● **EXERCISE PROMPT**:
Below are lines of data; restate word for word those running from the line containing "command has. -/" to the line containing "(m.h.vc ≠ 3", inclusive, and no others.

============

-- ==== Sys2Proof/Machine/Dispatch.lean ====
section
/-! DEFINITION. One arm per command: the meaning each command has. -/

namespace Sys2Proof.Machine
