/-- Updates of an embedding table between packages: a package without a map, or fenced, answers none; one outside the hub's
virtual channel is malformed, one for a table that is not there, or of a source outside the composition, is refused; the home
takes what it owns and every strict one and forwards another of a row that has moved; a holder takes what it holds and sends
back what it holds no longer, and one that comes back to its home is a dispute; a marker is kept for its batch; the batch
that has waited longest too long for a marker is given up, with everything in it refused. -/
def Obligations.EmbeddingUpdatesAreTakenForwardedOrRefused : Prop :=
  ∀ (s : State), s.dead = false →
    (∀ m : EmbUpd,
      let c := m.h.ctx.toNat
      let t := m.tab.toNat
      let e := s.etab c t
      let u : EUpd := ⟨some (m.l, m.h), m.row, m.set, (m.bag, m.pos, m.src), m.data⟩
      let v : EUpd := { u with ans := some (s.linkTo m.h, m.h) }
      (s.mute = true → exec (.embUpdate m) s = .next s ∧ ∀ b, exec (.forwardedRequest m b) s = .next s) ∧
      (s.mute = false →
        (m.h.vc ≠ 3 → Yields s (.embUpdate m) (fun r => r = s.nackReq m.l m.h 0x01)) ∧
        (s.table? c t = none → (m.h.vc = 3 → Yields s (.embUpdate m) (fun r => r = s.nackReq m.l m.h 0x06)) ∧
          ∀ b, exec (.forwardedRequest m b) s = .next s) ∧
        (∀ d, s.table? c t = some d →
          let home := s.tPkg c d (s.tHome c d m.row).1
          (m.h.vc = 3 → s.reqMember m.h = false → Yields s (.embUpdate m) (fun r => r = s.nackReq m.l m.h 0x04)) ∧
          (m.h.vc = 3 → s.reqMember m.h = true →
            (home = s.self → e.redirects.find? m.row = none →
              Yields s (.embUpdate m) (fun r => r = s.ownerTakes c t d m.h.strict m.batch u)) ∧
            (∀ x, home = s.self → e.redirects.find? m.row = some x → m.h.strict = true ∨ x.st = 0 →
              Yields s (.embUpdate m) (fun r => r = s.ownerTakes c t d m.h.strict m.batch u)) ∧
            (∀ x, home = s.self → e.redirects.find? m.row = some x → m.h.strict = false → x.st ≠ 0 →
              Yields s (.embUpdate m) (fun r => r = s.updForward c t x.peer false m.batch u)) ∧
            (home ≠ s.self → e.holds m.row = true → Yields s (.embUpdate m) (fun r =>
              r = if m.h.strict = true then s.holderTakes c t d m.batch u else s.ownerTakes c t d false m.batch u)) ∧
            (home ≠ s.self → e.holds m.row = false → Yields s (.embUpdate m) (fun r =>
              r = s.updForward c t home m.h.strict m.batch u))) ∧
          (hPort m.h ≠ s.self → e.holds m.row = true →
            Yields s (.forwardedRequest m false) (fun r =>
              r = if m.h.strict = true then s.holderTakes c t d m.batch v else s.ownerTakes c t d false m.batch v) ∧
            Yields s (.forwardedRequest m true) (fun r => ∃ q : State,
              let x := s.rowPart (2 ^ 16 + hPort m.h) c (s.ownAddr c t d m.row + m.off) m.off m.h.len.toNat (tRowBytes d)
              r = q.respond (s.linkTo m.h) m.h 0x40 0 x.1.2 x.1.1 ∧ s.SameMem q)) ∧
          (∀ x b, e.holds m.row = false → home = s.self → e.redirects.find? m.row = some x → x.st = 1 →
            Yields s (.forwardedRequest m b) (fun r => r = s.dispute c t m.row)) ∧
          (e.holds m.row = false → home ≠ s.self →
            Yields s (.forwardedRequest m true) (fun r => r = s.fwdRead home m.h) ∧
            Yields s (.forwardedRequest m false) (fun r => r = s.updForward c t home m.h.strict m.batch v))))) ∧
    (∀ (l : Fin 17) (h : ReqHdr) (ctx : BitVec 12) (tab : BitVec 6) (batch src : Nat),
      let c := ctx.toNat
      let t := tab.toNat
      (s.mute = true → exec (.endMarker l h ctx tab batch src) s = .next s) ∧
      (s.mute = false → h.vc ≠ 3 → Yields s (.endMarker l h ctx tab batch src) (fun r => r = s.nackReq l h 0x01)) ∧
      (s.mute = false → h.vc = 3 → s.table? c t = none → Yields s (.endMarker l h ctx tab batch src) (fun r =>
        r = s.nackReq l h 0x06)) ∧
      (∀ d, s.mute = false → h.vc = 3 → s.table? c t = some d → Yields s (.endMarker l h ctx tab batch src) (fun r =>
        r = if s.reqMember h = true then (s.ownerMark c t d batch src (some (l, h))).embPump else s.nackReq l h 0x04))) ∧
    (∀ (ctx : BitVec 12) (tab : BitVec 6) (d : Vec),
      let c := ctx.toNat
      let t := tab.toNat
      let e := s.etab c t
      let lacks (n x : Nat) : Prop := ∃ b, (n, b) ∈ e.batches ∧ b.expiry = some x ∧ s.marked c d b = false
      s.table? c t = some d →
        (∀ n x, s.collDue c t d = some (n, x) → lacks n x ∧ (∀ n' x', lacks n' x' → x ≤ x') ∧
          Yields s (.collectiveTimeout ctx tab) (fun r => r = (s.untilDue x).collEnd c t d n)) ∧
        (s.collDue c t d = none → (∀ n x, ¬lacks n x) ∧ exec (.collectiveTimeout ctx tab) s = .next s) ∧
        (∀ b, e.batches = [(e.next, b)] → e.dead = [] → s.emb.runs.find? c = none →
          let r := s.collEnd c t d e.next
          (r.etab c t).batches = [] ∧ (r.etab c t).next = e.next + 1 ∧ s.SameMem r ∧ r.units = s.units)) ∧
    (∀ (ctx : BitVec 12) (tab : BitVec 6) (p : Pre) (d : Vec) (rows : List Nat),
      let c := ctx.toNat
      let t := tab.toNat
      s.emb.pres.find? (c * 64 + t) = some p → p.rows = some rows → s.table? c t = some d →
        (∀ y, y ∈ rows → s.rowHere c t d y = true) → Yields s (.prefetch ctx tab) (fun r => r = s.preEnd c t d rows))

============

● **RESULT**:
/-! DEFINITION. One arm per command: the meaning each command has. -/

namespace Sys2Proof.Machine
/-- Updates of an embedding table between packages: a package without a map, or fenced, answers none; one outside the hub's
virtual channel is malformed, one for a table that is not there, or of a source outside the composition, is refused; the home
takes what it owns and every strict one and forwards another of a row that has moved; a holder takes what it holds and sends
back what it holds no longer, and one that comes back to its home is a dispute; a marker is kept for its batch; the batch
that has waited longest too long for a marker is given up, with everything in it refused. -/
def Obligations.EmbeddingUpdatesAreTakenForwardedOrRefused : Prop :=
  ∀ (s : State), s.dead = false →
    (∀ m : EmbUpd,
      let c := m.h.ctx.toNat
      let t := m.tab.toNat
      let e := s.etab c t
      let u : EUpd := ⟨some (m.l, m.h), m.row, m.set, (m.bag, m.pos, m.src), m.data⟩
      let v : EUpd := { u with ans := some (s.linkTo m.h, m.h) }
      (s.mute = true → exec (.embUpdate m) s = .next s ∧ ∀ b, exec (.forwardedRequest m b) s = .next s) ∧
      (s.mute = false →
        (m.h.vc ≠ 3 → Yields s (.embUpdate m) (fun r => r = s.nackReq m.l m.h 0x01)) ∧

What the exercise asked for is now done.